> [Input data]:
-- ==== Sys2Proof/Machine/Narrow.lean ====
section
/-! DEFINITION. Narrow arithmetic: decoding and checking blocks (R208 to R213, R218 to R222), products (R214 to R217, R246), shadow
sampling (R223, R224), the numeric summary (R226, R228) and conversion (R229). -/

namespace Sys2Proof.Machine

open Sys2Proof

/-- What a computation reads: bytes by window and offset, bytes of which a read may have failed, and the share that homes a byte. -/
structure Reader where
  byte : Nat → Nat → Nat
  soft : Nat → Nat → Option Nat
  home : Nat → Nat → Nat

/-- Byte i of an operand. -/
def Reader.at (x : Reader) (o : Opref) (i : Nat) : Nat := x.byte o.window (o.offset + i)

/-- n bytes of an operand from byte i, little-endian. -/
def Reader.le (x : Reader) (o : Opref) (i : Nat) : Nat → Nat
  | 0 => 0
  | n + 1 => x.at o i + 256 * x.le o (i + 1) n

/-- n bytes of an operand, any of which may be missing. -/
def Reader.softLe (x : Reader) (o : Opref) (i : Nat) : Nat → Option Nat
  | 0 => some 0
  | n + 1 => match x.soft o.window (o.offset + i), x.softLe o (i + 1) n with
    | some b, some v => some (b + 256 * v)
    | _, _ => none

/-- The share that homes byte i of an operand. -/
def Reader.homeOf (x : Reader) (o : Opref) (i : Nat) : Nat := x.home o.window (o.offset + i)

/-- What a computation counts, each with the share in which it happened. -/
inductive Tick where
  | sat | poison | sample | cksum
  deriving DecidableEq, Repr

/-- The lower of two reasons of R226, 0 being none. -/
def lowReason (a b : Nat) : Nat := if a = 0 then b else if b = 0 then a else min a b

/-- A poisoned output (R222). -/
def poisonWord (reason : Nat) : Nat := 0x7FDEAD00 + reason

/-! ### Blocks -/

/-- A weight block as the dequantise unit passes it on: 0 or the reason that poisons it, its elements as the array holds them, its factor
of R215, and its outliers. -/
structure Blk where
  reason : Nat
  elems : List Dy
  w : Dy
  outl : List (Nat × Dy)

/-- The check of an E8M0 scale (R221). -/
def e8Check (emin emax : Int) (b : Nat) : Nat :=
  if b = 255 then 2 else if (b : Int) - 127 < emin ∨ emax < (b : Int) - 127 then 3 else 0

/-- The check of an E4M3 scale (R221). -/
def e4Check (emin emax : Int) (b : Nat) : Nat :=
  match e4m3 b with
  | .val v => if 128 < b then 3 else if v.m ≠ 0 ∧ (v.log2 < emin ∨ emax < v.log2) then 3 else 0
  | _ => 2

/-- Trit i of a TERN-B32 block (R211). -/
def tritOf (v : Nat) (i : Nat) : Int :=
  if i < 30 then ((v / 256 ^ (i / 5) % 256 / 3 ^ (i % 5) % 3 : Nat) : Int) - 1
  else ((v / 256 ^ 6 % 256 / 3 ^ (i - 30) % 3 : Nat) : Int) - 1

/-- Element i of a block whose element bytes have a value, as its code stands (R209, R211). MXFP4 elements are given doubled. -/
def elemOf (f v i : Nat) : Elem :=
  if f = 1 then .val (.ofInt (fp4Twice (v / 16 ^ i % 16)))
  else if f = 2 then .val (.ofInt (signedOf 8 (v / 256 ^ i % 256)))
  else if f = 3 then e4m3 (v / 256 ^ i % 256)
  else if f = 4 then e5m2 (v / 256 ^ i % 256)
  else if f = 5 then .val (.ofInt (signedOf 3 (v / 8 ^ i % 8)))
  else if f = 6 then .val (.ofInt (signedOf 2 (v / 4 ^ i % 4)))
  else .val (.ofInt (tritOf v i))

--

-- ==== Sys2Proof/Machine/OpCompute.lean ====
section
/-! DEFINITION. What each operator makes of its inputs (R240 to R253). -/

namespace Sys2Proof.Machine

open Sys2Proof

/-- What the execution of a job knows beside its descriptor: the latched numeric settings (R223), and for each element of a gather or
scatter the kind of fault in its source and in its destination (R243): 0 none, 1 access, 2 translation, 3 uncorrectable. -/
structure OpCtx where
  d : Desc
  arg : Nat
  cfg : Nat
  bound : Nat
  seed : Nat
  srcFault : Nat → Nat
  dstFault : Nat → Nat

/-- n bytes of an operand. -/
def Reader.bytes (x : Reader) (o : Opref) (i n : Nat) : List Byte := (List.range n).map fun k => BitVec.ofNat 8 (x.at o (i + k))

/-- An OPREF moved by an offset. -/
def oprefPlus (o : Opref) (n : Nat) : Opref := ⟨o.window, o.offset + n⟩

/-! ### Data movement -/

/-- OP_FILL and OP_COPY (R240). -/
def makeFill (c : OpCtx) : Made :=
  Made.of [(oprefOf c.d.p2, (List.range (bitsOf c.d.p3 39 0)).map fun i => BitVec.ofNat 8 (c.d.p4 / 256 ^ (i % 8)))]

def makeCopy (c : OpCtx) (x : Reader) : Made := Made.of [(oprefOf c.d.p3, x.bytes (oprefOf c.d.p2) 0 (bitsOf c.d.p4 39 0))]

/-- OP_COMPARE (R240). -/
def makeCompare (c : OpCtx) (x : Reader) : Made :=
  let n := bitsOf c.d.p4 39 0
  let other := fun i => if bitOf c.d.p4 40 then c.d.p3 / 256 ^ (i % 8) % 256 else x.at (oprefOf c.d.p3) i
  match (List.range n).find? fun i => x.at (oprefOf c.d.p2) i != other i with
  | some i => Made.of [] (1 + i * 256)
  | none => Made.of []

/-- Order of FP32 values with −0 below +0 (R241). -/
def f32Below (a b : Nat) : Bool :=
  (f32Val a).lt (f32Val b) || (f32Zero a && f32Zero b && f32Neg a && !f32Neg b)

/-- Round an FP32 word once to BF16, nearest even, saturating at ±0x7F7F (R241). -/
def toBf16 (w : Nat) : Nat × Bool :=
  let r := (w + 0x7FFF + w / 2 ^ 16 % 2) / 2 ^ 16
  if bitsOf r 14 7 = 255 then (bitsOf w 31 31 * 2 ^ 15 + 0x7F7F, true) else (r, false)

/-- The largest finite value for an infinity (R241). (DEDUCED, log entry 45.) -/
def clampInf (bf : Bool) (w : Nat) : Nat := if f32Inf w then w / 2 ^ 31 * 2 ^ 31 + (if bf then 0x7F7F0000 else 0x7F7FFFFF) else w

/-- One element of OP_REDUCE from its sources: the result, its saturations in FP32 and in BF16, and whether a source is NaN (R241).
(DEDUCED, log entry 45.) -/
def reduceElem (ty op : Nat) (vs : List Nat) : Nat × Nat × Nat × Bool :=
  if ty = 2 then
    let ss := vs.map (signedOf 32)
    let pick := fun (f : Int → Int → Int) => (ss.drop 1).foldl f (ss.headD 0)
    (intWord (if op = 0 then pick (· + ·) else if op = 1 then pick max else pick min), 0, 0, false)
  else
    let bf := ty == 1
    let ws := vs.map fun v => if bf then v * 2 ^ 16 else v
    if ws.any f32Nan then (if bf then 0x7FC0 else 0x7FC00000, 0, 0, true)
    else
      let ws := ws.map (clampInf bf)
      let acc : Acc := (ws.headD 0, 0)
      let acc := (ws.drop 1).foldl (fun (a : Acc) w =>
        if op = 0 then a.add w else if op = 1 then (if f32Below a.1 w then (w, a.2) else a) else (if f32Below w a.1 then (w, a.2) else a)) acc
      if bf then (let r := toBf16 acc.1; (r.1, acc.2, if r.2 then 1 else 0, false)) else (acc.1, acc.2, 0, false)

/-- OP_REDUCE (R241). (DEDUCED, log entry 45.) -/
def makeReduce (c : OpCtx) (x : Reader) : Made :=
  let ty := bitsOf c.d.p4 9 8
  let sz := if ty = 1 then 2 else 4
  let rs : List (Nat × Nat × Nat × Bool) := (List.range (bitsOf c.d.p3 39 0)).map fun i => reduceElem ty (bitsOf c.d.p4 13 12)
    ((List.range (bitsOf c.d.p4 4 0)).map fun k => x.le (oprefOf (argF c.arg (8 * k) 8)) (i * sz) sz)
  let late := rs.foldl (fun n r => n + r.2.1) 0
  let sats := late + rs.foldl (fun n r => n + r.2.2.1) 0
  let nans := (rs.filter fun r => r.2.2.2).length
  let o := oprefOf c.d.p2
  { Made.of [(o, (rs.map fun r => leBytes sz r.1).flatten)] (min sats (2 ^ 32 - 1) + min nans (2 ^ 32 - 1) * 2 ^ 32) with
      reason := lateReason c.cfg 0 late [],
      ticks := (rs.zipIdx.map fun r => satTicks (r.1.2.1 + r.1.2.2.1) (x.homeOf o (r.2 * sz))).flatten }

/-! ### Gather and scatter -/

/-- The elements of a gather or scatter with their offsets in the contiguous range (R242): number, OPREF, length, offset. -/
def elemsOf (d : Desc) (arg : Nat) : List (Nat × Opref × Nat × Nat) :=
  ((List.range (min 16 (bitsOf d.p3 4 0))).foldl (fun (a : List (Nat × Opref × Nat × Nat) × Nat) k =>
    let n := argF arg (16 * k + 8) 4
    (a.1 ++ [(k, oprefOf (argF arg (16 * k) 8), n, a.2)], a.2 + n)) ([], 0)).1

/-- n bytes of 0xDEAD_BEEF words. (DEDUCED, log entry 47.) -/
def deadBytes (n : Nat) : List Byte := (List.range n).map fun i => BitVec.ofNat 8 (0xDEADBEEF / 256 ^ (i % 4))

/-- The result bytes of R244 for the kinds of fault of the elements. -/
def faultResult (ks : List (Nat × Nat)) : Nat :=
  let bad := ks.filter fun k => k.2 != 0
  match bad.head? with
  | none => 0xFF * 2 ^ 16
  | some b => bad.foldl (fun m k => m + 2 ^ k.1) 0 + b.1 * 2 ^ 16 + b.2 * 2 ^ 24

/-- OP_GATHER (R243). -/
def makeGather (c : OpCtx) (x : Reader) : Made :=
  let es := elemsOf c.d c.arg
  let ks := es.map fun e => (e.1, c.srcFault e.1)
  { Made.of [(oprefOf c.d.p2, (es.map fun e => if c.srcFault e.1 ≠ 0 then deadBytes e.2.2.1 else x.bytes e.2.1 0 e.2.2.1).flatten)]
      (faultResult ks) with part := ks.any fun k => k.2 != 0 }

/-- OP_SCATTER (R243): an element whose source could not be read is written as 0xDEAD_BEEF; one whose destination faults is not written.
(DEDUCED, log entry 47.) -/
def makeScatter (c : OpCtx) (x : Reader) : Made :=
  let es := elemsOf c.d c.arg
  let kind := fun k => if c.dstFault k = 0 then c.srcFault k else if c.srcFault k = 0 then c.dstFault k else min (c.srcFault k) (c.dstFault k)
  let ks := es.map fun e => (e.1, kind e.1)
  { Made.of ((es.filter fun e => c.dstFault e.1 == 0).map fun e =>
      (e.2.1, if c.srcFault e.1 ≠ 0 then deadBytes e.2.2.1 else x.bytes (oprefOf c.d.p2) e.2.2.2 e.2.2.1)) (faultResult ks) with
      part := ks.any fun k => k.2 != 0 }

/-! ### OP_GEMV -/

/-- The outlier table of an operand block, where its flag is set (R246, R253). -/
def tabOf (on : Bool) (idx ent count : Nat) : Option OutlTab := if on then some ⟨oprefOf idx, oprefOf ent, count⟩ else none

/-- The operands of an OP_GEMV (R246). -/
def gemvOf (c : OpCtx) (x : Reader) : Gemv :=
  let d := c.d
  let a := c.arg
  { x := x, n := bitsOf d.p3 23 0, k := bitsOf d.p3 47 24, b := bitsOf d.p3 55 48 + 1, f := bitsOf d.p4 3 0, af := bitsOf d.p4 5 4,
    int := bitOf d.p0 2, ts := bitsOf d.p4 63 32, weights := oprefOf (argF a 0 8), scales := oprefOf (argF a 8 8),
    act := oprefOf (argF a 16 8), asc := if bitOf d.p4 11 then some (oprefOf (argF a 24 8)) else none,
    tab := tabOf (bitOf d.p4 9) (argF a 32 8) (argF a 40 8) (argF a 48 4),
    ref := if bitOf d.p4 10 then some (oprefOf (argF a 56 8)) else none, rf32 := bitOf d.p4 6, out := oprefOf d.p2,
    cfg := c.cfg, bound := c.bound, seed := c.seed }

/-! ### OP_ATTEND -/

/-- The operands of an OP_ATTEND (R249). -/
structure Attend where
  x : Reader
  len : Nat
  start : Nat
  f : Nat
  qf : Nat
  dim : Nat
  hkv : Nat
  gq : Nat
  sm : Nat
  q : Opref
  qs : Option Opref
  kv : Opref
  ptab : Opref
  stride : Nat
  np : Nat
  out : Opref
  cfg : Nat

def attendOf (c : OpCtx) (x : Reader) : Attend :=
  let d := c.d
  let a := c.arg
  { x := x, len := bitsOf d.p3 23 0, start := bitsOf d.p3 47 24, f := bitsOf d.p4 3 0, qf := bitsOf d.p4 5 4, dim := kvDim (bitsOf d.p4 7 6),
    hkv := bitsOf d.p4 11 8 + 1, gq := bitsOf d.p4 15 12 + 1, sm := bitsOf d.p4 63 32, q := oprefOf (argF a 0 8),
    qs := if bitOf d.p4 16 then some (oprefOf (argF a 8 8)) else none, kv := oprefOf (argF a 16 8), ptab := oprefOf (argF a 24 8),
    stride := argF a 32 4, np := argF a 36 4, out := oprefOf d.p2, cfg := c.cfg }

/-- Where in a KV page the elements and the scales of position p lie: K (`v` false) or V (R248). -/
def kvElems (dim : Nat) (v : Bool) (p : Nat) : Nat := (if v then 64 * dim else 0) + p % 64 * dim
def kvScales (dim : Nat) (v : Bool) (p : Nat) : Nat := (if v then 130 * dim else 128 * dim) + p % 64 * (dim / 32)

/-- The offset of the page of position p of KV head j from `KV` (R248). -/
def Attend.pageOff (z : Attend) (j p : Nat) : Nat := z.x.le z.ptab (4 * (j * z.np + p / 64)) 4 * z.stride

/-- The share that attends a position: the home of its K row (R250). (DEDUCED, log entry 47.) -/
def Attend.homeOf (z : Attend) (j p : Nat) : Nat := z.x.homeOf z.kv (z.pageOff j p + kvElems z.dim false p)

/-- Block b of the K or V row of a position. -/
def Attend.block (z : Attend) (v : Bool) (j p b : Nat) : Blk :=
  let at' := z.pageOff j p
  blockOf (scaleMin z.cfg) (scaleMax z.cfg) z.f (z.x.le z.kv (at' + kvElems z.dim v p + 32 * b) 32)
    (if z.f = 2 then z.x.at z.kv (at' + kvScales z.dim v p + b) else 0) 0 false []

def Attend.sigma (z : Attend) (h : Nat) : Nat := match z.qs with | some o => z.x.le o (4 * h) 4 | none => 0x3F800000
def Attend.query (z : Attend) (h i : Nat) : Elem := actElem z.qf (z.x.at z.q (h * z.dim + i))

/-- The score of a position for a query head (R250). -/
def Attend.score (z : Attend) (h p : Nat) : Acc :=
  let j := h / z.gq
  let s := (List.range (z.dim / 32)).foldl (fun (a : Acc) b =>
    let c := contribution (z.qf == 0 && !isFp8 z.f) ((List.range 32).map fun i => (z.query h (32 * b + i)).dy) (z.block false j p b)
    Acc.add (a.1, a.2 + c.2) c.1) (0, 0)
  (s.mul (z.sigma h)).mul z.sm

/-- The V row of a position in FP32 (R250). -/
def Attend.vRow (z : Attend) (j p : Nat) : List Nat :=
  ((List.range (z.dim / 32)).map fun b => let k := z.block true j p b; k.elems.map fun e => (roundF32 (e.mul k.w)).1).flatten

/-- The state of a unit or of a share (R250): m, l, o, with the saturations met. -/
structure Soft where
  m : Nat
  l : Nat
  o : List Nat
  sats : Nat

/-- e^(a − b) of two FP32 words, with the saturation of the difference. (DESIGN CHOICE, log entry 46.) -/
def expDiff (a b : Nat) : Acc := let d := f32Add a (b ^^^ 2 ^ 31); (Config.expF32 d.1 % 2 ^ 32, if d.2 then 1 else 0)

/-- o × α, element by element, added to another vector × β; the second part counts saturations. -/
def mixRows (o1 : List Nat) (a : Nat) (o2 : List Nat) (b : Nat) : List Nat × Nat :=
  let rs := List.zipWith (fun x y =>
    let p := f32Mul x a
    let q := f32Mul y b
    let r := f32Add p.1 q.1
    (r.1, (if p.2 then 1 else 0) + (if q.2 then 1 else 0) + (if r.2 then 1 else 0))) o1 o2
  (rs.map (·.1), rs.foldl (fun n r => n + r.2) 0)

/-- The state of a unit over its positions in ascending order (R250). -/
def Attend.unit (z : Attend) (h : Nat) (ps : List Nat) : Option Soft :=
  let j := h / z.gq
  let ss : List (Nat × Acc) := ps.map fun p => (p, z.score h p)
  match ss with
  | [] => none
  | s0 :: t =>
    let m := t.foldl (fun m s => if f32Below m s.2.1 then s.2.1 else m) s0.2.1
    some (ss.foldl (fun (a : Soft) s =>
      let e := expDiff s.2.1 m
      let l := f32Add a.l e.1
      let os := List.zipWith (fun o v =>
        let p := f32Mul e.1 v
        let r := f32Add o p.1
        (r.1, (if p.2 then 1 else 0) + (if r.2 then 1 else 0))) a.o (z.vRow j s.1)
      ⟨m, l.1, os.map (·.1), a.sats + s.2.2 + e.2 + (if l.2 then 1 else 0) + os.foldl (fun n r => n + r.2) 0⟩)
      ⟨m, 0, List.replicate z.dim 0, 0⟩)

...

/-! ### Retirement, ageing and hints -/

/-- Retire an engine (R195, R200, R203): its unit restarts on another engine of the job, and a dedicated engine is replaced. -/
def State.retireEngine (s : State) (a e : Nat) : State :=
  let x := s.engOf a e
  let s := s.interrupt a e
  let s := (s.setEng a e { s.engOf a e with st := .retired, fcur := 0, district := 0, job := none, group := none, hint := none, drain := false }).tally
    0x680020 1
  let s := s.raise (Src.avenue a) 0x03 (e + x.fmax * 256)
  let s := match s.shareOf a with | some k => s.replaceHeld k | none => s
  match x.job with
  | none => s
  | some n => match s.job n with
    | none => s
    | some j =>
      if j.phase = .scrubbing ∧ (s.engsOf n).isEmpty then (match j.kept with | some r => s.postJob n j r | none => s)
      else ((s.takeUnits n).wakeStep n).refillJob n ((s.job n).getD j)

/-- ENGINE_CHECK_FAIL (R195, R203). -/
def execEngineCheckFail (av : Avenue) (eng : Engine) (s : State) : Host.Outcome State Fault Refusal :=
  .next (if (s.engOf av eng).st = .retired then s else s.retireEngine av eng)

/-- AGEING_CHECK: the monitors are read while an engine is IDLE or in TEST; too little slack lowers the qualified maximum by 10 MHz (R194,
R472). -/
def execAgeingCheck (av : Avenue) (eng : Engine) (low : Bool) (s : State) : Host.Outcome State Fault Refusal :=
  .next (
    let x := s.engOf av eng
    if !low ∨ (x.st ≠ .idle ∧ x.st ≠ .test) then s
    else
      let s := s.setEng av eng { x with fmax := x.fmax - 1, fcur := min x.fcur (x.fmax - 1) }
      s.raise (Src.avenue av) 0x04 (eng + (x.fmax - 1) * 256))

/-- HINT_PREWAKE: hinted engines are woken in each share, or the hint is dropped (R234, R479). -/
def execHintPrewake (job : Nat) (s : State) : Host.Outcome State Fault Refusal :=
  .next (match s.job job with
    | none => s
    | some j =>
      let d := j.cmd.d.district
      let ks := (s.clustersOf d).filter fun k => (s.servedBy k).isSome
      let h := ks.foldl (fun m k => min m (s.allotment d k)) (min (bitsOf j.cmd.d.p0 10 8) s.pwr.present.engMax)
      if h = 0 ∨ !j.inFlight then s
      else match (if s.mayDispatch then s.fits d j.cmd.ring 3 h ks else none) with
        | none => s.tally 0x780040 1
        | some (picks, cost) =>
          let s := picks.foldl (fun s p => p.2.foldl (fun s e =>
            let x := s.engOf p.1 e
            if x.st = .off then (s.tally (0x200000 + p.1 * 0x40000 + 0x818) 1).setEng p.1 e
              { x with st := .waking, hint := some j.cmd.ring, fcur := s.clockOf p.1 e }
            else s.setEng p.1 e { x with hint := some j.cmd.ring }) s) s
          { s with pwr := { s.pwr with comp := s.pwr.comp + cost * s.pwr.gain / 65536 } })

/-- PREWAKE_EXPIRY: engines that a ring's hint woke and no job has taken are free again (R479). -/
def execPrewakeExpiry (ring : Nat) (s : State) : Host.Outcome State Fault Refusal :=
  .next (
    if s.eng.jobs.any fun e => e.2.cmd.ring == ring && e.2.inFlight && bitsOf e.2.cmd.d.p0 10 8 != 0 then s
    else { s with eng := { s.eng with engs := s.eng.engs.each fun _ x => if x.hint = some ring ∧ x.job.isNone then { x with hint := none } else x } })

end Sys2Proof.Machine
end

> [Prompt]: Could you count how many lines of the listing above contain the word "late" and give only that number?

> [Answer space]: 3